Добавить в цитаты Настройки чтения

Страница 14 из 28

Иной раз откроешь кормушку (форточку) и кричишь шепотом:

– Не нарушать режима!..

Какой режим? Громко не говорить, не переговариваться через стену, днем не ложиться, ночью не закрывать лица… Другой посмотрит тоскливо, покачает головой и скажет:

– Эх, сестренка, не пугай. Все равно ведь палачи расстреляют…

Просили разве что покурить принести или письмо с их слов домой отправить, известить… Табак – полбеды, а за письмо можно было и под следствие угодить. Но чем больше видишь навеки обреченных, тем горше в душе тоска. А уж за что сидят – в тюрьме никто и не знает, статья – и все… Дома горе, на работе – вдвое. А жить надо, другой работы нет. А тут еще и эта история…

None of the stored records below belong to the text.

-- ==== Sys2Proof/Certificates/Slice0/Obligations.lean ====
section
/-! DEFINITION. What is claimed of the 7A: the statements for the provers, grouped as the spec's chapters are. A statement
about a command concludes that the command answers a next state, and says what that state holds. -/

open Sys2Proof Sys2Proof.Machine

/-! ### The machine -/

/-- A step with a command at the front of the queue is that command on the rest of the queue. The model's choice: log 38. -/
def Obligations.StepRunsTheFrontCommand : Prop :=
  ∀ (c : Instr) (rest : List Instr) (s : State), step { s with pending := c :: rest } = exec c { s with pending := rest }

/-- Every command that the bus can express answers a next state, with the queue as it was and, unless it is a reset or a
completion of memory, with memory as it was; a command whose length the bus cannot express is refused.
The model's choice: log 36, 43. -/
def Obligations.CommandsCompleteAndKeepMemory : Prop :=
  ∀ (c : Instr) (s : State),
    (c.wellFormed = false → exec c s = .refused .inexpressible) ∧
    (c.wellFormed = true →
      ∃ t, exec c s = .next t ∧ t.pending = s.pending ∧
        (c ≠ .powerOnReset → c ≠ .lineReset → (∀ failing, c ≠ .memoryAccessDone failing) → t.mem = s.mem))

/-! ### Resets and start-up -/

/-- After either reset every port controller is NORMAL and idle with its counts 0, admission is STALLED, the queues of the internal
requester are empty but for the charter read, and an abandoned write has left some first part of its words. No charter is in
force and no reload is under way. The blocks stand at their reset values: locks, hold table, demand, lamps and their timers,
wear unit, claims, debounced signals, which are taken from the lines as they stand, resolver and its NO_SIGNAL condition,
sequencer with BLANK and CLEAR, trim, schedule, reports and notices; and the room clock, which a line reset keeps but for the
uptime. The model's choice: log 9, 12, 13, 24, 35. -/
def Obligations.ResetsSetTheBlocks : Prop :=
  (∀ (c : Instr) (s : State), (c = .powerOnReset ∨ c = .lineReset) →
    ∃ t, exec c s = .next t ∧ t.pending = s.pending ∧
      (∀ p, (t.sup.port p).quarantined = false ∧ (t.sup.port p).faults = 0 ∧ (t.sup.port p).waits = 0 ∧
        (t.sup.port p).collection = .idle ∧ (t.sup.port p).timer = none) ∧
      t.sup.admission = .stalled ∧ t.sup.mp.access = none ∧ t.sup.mp.control = [] ∧ t.sup.mp.releases = [] ∧
      t.sup.mp.reports = [] ∧ t.sup.mp.first = .internal ∧ t.sup.mp.second = .campus ∧
      (∃ r, t.sup.mp.reads = [r] ∧ r.reader = .charterStart ∧ r.start = 0x3F000 ∧ r.length = 1024 ∧ r.words = []) ∧
      (match s.sup.mp.access.bind Access.writes with
        | some (start, vs) => ∃ n, t.mem = s.mem.writeRun start (vs.take n)
        | none => t.mem = s.mem)) ∧
  (∀ (c : Instr) (s : State), (c = .powerOnReset ∨ c = .lineReset) →
    ∃ t, exec c s = .next t ∧
      t.sup.charter = none ∧ t.sup.reloading = false ∧
      (t.sup.lock.schedule = .unlocked ∧ t.sup.lock.takeover = none ∧ t.sup.lock.key = s.sup.lines.key ∧
        t.sup.lock.keyInterval = none ∧ t.sup.lock.level = if s.sup.lines.key then .lectern else .unlocked) ∧
      (t.sup.hold.entries = [] ∧ t.sup.hold.counter = 0) ∧
      (t.sup.lamp.demand = { level := .off, setTime := 0 } ∧ t.sup.lamp.duty = none ∧ t.sup.lamp.noLamp = false) ∧
      (∀ l, (t.sup.lamp.lamps.get l).state = .dark ∧ (t.sup.lamp.lamps.get l).command = .off ∧
        (t.sup.lamp.lamps.get l).attempts = 0 ∧ (t.sup.lamp.lamps.get l).marked = false ∧
        (t.sup.lamp.lamps.get l).timer = none) ∧
      (∀ l, let c := t.sup.wear.lamps.get l
        c.wear = 0 ∧ c.litSeconds = 0 ∧ c.strikes = 0 ∧ c.strikeFailures = 0 ∧ c.dropouts = 0 ∧ c.tag = 0 ∧
          c.stage = .fresh ∧ c.flushCount = 0 ∧ c.loaded = false) ∧
      (∀ l, t.sup.wear.hot.get l = false) ∧ t.sup.wear.startCount = 0 ∧
      (∀ k, (t.sup.source.claims.get k).word.source = none ∧ (t.sup.source.claims.get k).time = 0) ∧
      t.sup.source.requestedMute = .clear ∧
      t.sup.source.winner = none ∧ t.sup.source.target = .blank ∧ t.sup.source.noSignal = false ∧
      (∀ i, t.sup.signal i =
        { line := (s.sup.signal i).line, present := (s.sup.signal i).line, interval := none }) ∧
      (t.sup.seq.state = .idle ∧ t.sup.seq.counter = 0 ∧ t.sup.seq.liveSelect = .blank ∧ t.sup.seq.liveMute = .clear) ∧
      t.sup.geo.trim = .all 0 ∧
      (t.sup.notice.stack = [] ∧ t.sup.notice.pending = [] ∧ t.sup.notice.winningClass = none ∧ t.sup.notice.overlay = 0) ∧
      (t.sup.sched.state = .disabled ∧ t.sup.sched.current = none ∧ t.sup.sched.grace = none ∧ t.sup.sched.loaded = [] ∧
        t.sup.sched.warned = false ∧ t.sup.sched.load = none) ∧
      (t.sup.ring.head = 0 ∧ t.sup.ring.tail = 0 ∧ t.sup.ring.overflow = false ∧ t.sup.ring.unread = [] ∧
        t.sup.ring.attention = ⟨false, false, false, false⟩) ∧
      t.sup.lines = s.sup.lines ∧ t.sup.startUp.step = .charterLoad ∧ t.sup.room.uptime = 0 ∧
      (c = .powerOnReset → t.sup.startUp.cause = .power ∧ t.sup.room.isSet = false ∧ t.sup.room.timeOfWeek = 0) ∧
      (c = .lineReset →
        t.sup.startUp.cause = .line ∧ t.sup.room.isSet = s.sup.room.isSet ∧
          t.sup.room.timeOfWeek = s.sup.room.timeOfWeek))

/-- CHARTER_LOAD at its step: the charter in memory is put in force when it passes every check, with the report CHARTER_LOADED,
else the fallback charter with the cause SETUP and the report FALLBACK of the check that failed; the retained records are asked
for. A block is refused by the first check whose requirement its words miss, and where they meet all fourteen the charter is
the one the words spell, field by field. The model's choice: log 8, 29, 59. -/
def Obligations.CharterLoadPutsACharterInForce : Prop :=
  (∀ (rs : List ReadWord) (f : CharterCheck), judgeCharter rs = .error f ↔
    ¬f.passes rs ∧ ∀ g : CharterCheck, g.number < f.number → g.passes rs) ∧
  (∀ (rs : List ReadWord) (ch : Charter), rs.length = 1024 → judgeCharter rs = .ok ch →
    (∀ f : CharterCheck, f.passes rs) ∧ ch.isRead (rs.map (·.value))) ∧
  ∀ (s : State), s.sup.startUp.step = .charterLoad →
    ∃ t, exec .charterLoad s = .next t ∧ s.keepsMemory t ∧
      (let rs := (s.sup.readsOf .charterStart).flatMap fun r => r.finish s.mem;
        (∀ ch, judgeCharter rs = .ok ch →
          t.sup.charter = some ch ∧ t.sup.isFallback = false ∧
            s.sup.reportsOnly t.sup
              [s.sup.reportOf .charterLoaded (ch.version.toNat / 256) (word (ch.version.toNat % 256 * 256))]) ∧
        (∀ f, judgeCharter rs = .error f →
          t.sup.charter = some fallbackCharter ∧ t.sup.isFallback = true ∧ t.sup.ring.attention.setup = true ∧
            s.sup.reportsOnly t.sup [s.sup.reportOf .fallback 0 (word f.number)]) ∧
        ((∃ r ∈ rs, r.bad = true) → t.sup.isFallback = true)) ∧
      t.sup.startUp = { s.sup.startUp with step := .records } ∧
      (∃ r ∈ t.sup.mp.reads, r.reader = .records ∧ r.start = 0x3FF00 ∧ r.length = 20) ∧
      t.sup.lines = s.sup.lines ∧ t.sup.admission = s.sup.admission ∧ t.sup.lock = s.sup.lock ∧ t.sup.hold = s.sup.hold ∧
      s.sup.keepsLamps t.sup ∧ s.sup.keepsPicture t.sup ∧ s.sup.keepsRoom t.sup ∧ s.sup.keepsRing t.sup ∧
      s.sup.keepsPorts t.sup ∧ t.sup.geo = s.sup.geo

/-- RETAINED_RECORDS_READ at its step, the demand being OFF as it is after a reset: each lamp is adopted by its record, its LAMPOK
line and the shutdown record, with the report RECORD_BAD, LIT or HOT_START, and LAMP_FAILED raised where it is FAILED. A lamp
record is valid where its words read well and pass the record tests, and its counters are then those of its words; the shutdown
record is valid where its words read well and its mark and cause are in range, and gives the hot set, the start count and the
last reset cause. An invalid shutdown record gives a start count of 0, the cause POWER, the attention cause LAMP and a
RECORD_BAD of its own. The model's choice: log 6, 7, 8, 25. -/
def Obligations.AdoptionByRecordAndLine : Prop :=
  (∀ (l : Lamp) (rs : List ReadWord),
    let ws := rs.map (·.value)
    let read := ∀ r ∈ rs, r.bad = false;
    (judgeLampRecord l rs = .error 1 ↔ ¬read) ∧ (judgeLampRecord l rs = .error 2 ↔ read ∧ ¬lampRecordPasses l ws) ∧
      (∀ c, judgeLampRecord l rs = .ok c ↔ read ∧ lampRecordPasses l ws ∧ c.isRead l ws)) ∧
  (∀ (rs : List ReadWord) (hot : PerLamp Bool) (count : Word) (cause : ResetCause),
    let ws := rs.map (·.value)
    judgeShutdown rs = .ok (hot, count, cause) ↔
      (∀ r ∈ rs, r.bad = false) ∧ wordAt ws 0 = 0x5D7A ∧ (hot.a = true ↔ (wordAt ws 1).toNat % 2 = 1) ∧
        (hot.b = true ↔ (wordAt ws 1).toNat / 2 % 2 = 1) ∧ count = wordAt ws 2 ∧ (wordAt ws 3).toNat = cause.code) ∧
  ∀ (s : State) (l : Lamp), s.sup.startUp.step = .records → s.sup.lamp.demand.level = .off →
    ∃ t, exec .retainedRecordsRead s = .next t ∧ s.keepsMemory t ∧
      (let rs := (s.sup.readsOf .records).flatMap fun r => r.finish s.mem
        let part := if l = .a then rs.take 8 else (rs.drop 8).take 8
        let hot := shownHot ((rs.drop 16).take 4) l
        let level := adoptedLevel s.sup.startUp.cause (rs.getD (20 + l.code) { value := 0, bad := true })
        let cooldown := some (s.sup.after (periodsOfSeconds s.sup.chart.lamp.cooldown))
        (∀ d, judgeLampRecord l part = .error d →
          t.sup.lamp.lamps.get l =
              (if s.sup.lines.lampok.get l || hot then
                { LampCell.reset with state := .cooling, marked := true, recordValid := false, timer := cooldown }
              else { LampCell.reset with state := .failed, recordValid := false }) ∧
            t.sup.ring.attention.lamp = true ∧ s.sup.reportsAlso t.sup (s.sup.reportOf .recordBad l.code (word d)) ∧
            ((s.sup.lines.lampok.get l || hot) = false → t.sup.raised .lampFailed)) ∧
        (∀ w, judgeLampRecord l part = .ok w →
          t.sup.lamp.lamps.get l =
              (if s.sup.lines.lampok.get l then { LampCell.reset with state := .lit, command := level }
              else if hot then { LampCell.reset with state := .cooling, timer := cooldown }
              else LampCell.reset) ∧
            (t.sup.wear.lamps.get l).wear = w.wear ∧ (t.sup.wear.lamps.get l).litSeconds = w.litSeconds ∧
            (t.sup.wear.lamps.get l).strikes = w.strikes ∧ (t.sup.wear.lamps.get l).tag = w.tag ∧
            (t.sup.wear.lamps.get l).loaded = true ∧
            (s.sup.lines.lampok.get l = true → s.sup.reportsAlso t.sup (s.sup.reportOf .lit l.code (word level.code))) ∧
            (s.sup.lines.lampok.get l = false → hot = true →
              s.sup.reportsAlso t.sup (s.sup.reportOf .hotStart l.code (word (min s.sup.chart.lamp.cooldown 65535))) ∧
                t.sup.ring.attention.lamp = true))) ∧
      (let rs := (((s.sup.readsOf .records).flatMap fun r => r.finish s.mem).drop 16).take 4;
        (∀ hot count cause, judgeShutdown rs = .ok (hot, count, cause) →
          t.sup.wear.startCount = count ∧ t.sup.wear.lastCause = cause) ∧
        (∀ d, judgeShutdown rs = .error d →
          t.sup.wear.startCount = 0 ∧ t.sup.wear.lastCause = .power ∧ t.sup.ring.attention.lamp = true ∧
            s.sup.reportsNext t.sup [s.sup.reportOf .recordBad 2 (word d)])) ∧
      t.sup.startUp = { s.sup.startUp with step := .rebuild } ∧ t.sup.lines = s.sup.lines ∧
      t.sup.charter = s.sup.charter ∧ t.sup.admission = s.sup.admission ∧ t.sup.lock = s.sup.lock ∧
      t.sup.hold = s.sup.hold ∧ s.sup.keepsPicture t.sup ∧ s.sup.keepsRoom t.sup ∧ s.sup.keepsRing t.sup ∧
      s.sup.keepsPorts t.sup ∧ t.sup.geo = s.sup.geo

Вышла я из проходной после дежурства: темно, морозно – и никого на улице. Ведь как стемнело – все по домам, страхи: то «черные кошки»[30], то на мыло пришибут или на пирожки, а то и проще – хулиганство. Идешь – и поджилки трясутся. Слышу: кто-то хрупает следом. Оглянулась – похоже, женщина. Остановлюсь, оглянусь – и она стоит. Я пойду – и она следом. Взяла да и свернула за первый же угол – и стою: она прямо на меня и вывернулась.

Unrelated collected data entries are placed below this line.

-- ==== Sys2Proof/Laws/State.lean ====
section
/-! SUPPORT. The fields of the supervisor after each of its small named updates, and what the accessors read back: all true by
definition or by cases, for simp. -/

namespace Sys2Proof.Machine

/-! ### useTicket -/

@[simp] theorem Sup.useTicket_time (s : Sup) : (s.useTicket).time = s.time := rfl
@[simp] theorem Sup.useTicket_ticket (s : Sup) : (s.useTicket).ticket = s.ticket + 1 := rfl
@[simp] theorem Sup.useTicket_lines (s : Sup) : (s.useTicket).lines = s.lines := rfl
@[simp] theorem Sup.useTicket_startUp (s : Sup) : (s.useTicket).startUp = s.startUp := rfl
@[simp] theorem Sup.useTicket_charter (s : Sup) : (s.useTicket).charter = s.charter := rfl
@[simp] theorem Sup.useTicket_isFallback (s : Sup) : (s.useTicket).isFallback = s.isFallback := rfl
@[simp] theorem Sup.useTicket_reloading (s : Sup) : (s.useTicket).reloading = s.reloading := rfl
@[simp] theorem Sup.useTicket_admission (s : Sup) : (s.useTicket).admission = s.admission := rfl
@[simp] theorem Sup.useTicket_ports (s : Sup) : (s.useTicket).ports = s.ports := rfl
@[simp] theorem Sup.useTicket_mp (s : Sup) : (s.useTicket).mp = s.mp := rfl
@[simp] theorem Sup.useTicket_lock (s : Sup) : (s.useTicket).lock = s.lock := rfl
@[simp] theorem Sup.useTicket_hold (s : Sup) : (s.useTicket).hold = s.hold := rfl
@[simp] theorem Sup.useTicket_lamp (s : Sup) : (s.useTicket).lamp = s.lamp := rfl
@[simp] theorem Sup.useTicket_wear (s : Sup) : (s.useTicket).wear = s.wear := rfl
@[simp] theorem Sup.useTicket_source (s : Sup) : (s.useTicket).source = s.source := rfl
@[simp] theorem Sup.useTicket_seq (s : Sup) : (s.useTicket).seq = s.seq := rfl
@[simp] theorem Sup.useTicket_notice (s : Sup) : (s.useTicket).notice = s.notice := rfl
@[simp] theorem Sup.useTicket_geo (s : Sup) : (s.useTicket).geo = s.geo := rfl
@[simp] theorem Sup.useTicket_room (s : Sup) : (s.useTicket).room = s.room := rfl
@[simp] theorem Sup.useTicket_sched (s : Sup) : (s.useTicket).sched = s.sched := rfl
@[simp] theorem Sup.useTicket_ring (s : Sup) : (s.useTicket).ring = s.ring := rfl

/-! ### reach -/

@[simp] theorem Sup.reach_time (s : Sup) (n : Nat) : (s.reach n).time = { s.time with crystal := max s.time.crystal n } :=
    rfl
@[simp] theorem Sup.reach_ticket (s : Sup) (n : Nat) : (s.reach n).ticket = s.ticket := rfl
@[simp] theorem Sup.reach_lines (s : Sup) (n : Nat) : (s.reach n).lines = s.lines := rfl
@[simp] theorem Sup.reach_startUp (s : Sup) (n : Nat) : (s.reach n).startUp = s.startUp := rfl
@[simp] theorem Sup.reach_charter (s : Sup) (n : Nat) : (s.reach n).charter = s.charter := rfl
@[simp] theorem Sup.reach_isFallback (s : Sup) (n : Nat) : (s.reach n).isFallback = s.isFallback := rfl
@[simp] theorem Sup.reach_reloading (s : Sup) (n : Nat) : (s.reach n).reloading = s.reloading := rfl
@[simp] theorem Sup.reach_admission (s : Sup) (n : Nat) : (s.reach n).admission = s.admission := rfl
@[simp] theorem Sup.reach_ports (s : Sup) (n : Nat) : (s.reach n).ports = s.ports := rfl
@[simp] theorem Sup.reach_mp (s : Sup) (n : Nat) : (s.reach n).mp = s.mp := rfl
@[simp] theorem Sup.reach_lock (s : Sup) (n : Nat) : (s.reach n).lock = s.lock := rfl
@[simp] theorem Sup.reach_hold (s : Sup) (n : Nat) : (s.reach n).hold = s.hold := rfl
@[simp] theorem Sup.reach_lamp (s : Sup) (n : Nat) : (s.reach n).lamp = s.lamp := rfl
@[simp] theorem Sup.reach_wear (s : Sup) (n : Nat) : (s.reach n).wear = s.wear := rfl
@[simp] theorem Sup.reach_source (s : Sup) (n : Nat) : (s.reach n).source = s.source := rfl
@[simp] theorem Sup.reach_seq (s : Sup) (n : Nat) : (s.reach n).seq = s.seq := rfl
@[simp] theorem Sup.reach_notice (s : Sup) (n : Nat) : (s.reach n).notice = s.notice := rfl
@[simp] theorem Sup.reach_geo (s : Sup) (n : Nat) : (s.reach n).geo = s.geo := rfl
@[simp] theorem Sup.reach_room (s : Sup) (n : Nat) : (s.reach n).room = s.room := rfl
@[simp] theorem Sup.reach_sched (s : Sup) (n : Nat) : (s.reach n).sched = s.sched := rfl
@[simp] theorem Sup.reach_ring (s : Sup) (n : Nat) : (s.reach n).ring = s.ring := rfl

– Здравствуй, – говорю, – ты что это мои следы топчешь? – А руку-то одну в кармане шинели держу: знай, мол, наших.

– Прости, сестра, прости, – говорит еле слышно, – второй раз за тобой следом иду, а остановить не решаюсь. – И заплакала, да так горько, что и дыхание перехватило.

– У меня, – говорю, – дома ребенок больной под замком. Не могу я тут тары-бары разводить. Хочешь, иди рядом и говори – что надо? – Идет она и молчит. – Что молчишь? Что тебе надо? – наконец я уже вознегодовала. – Поворачивайся и иди своей дорогой!

– Муж у меня сгинул…

– У всех мужья сгинули.

– У всех на фронте, а мой – в тюрьме. Вот и ищу.

– А я что – союзный розыск?! – И такая досада закипела, впору хоть тычка дать.

– Ты знаешь, где он, – вдруг и заявила, да так упрямо.

– Кто же это тебе такое сморозил?.. Я телефонисткой работаю.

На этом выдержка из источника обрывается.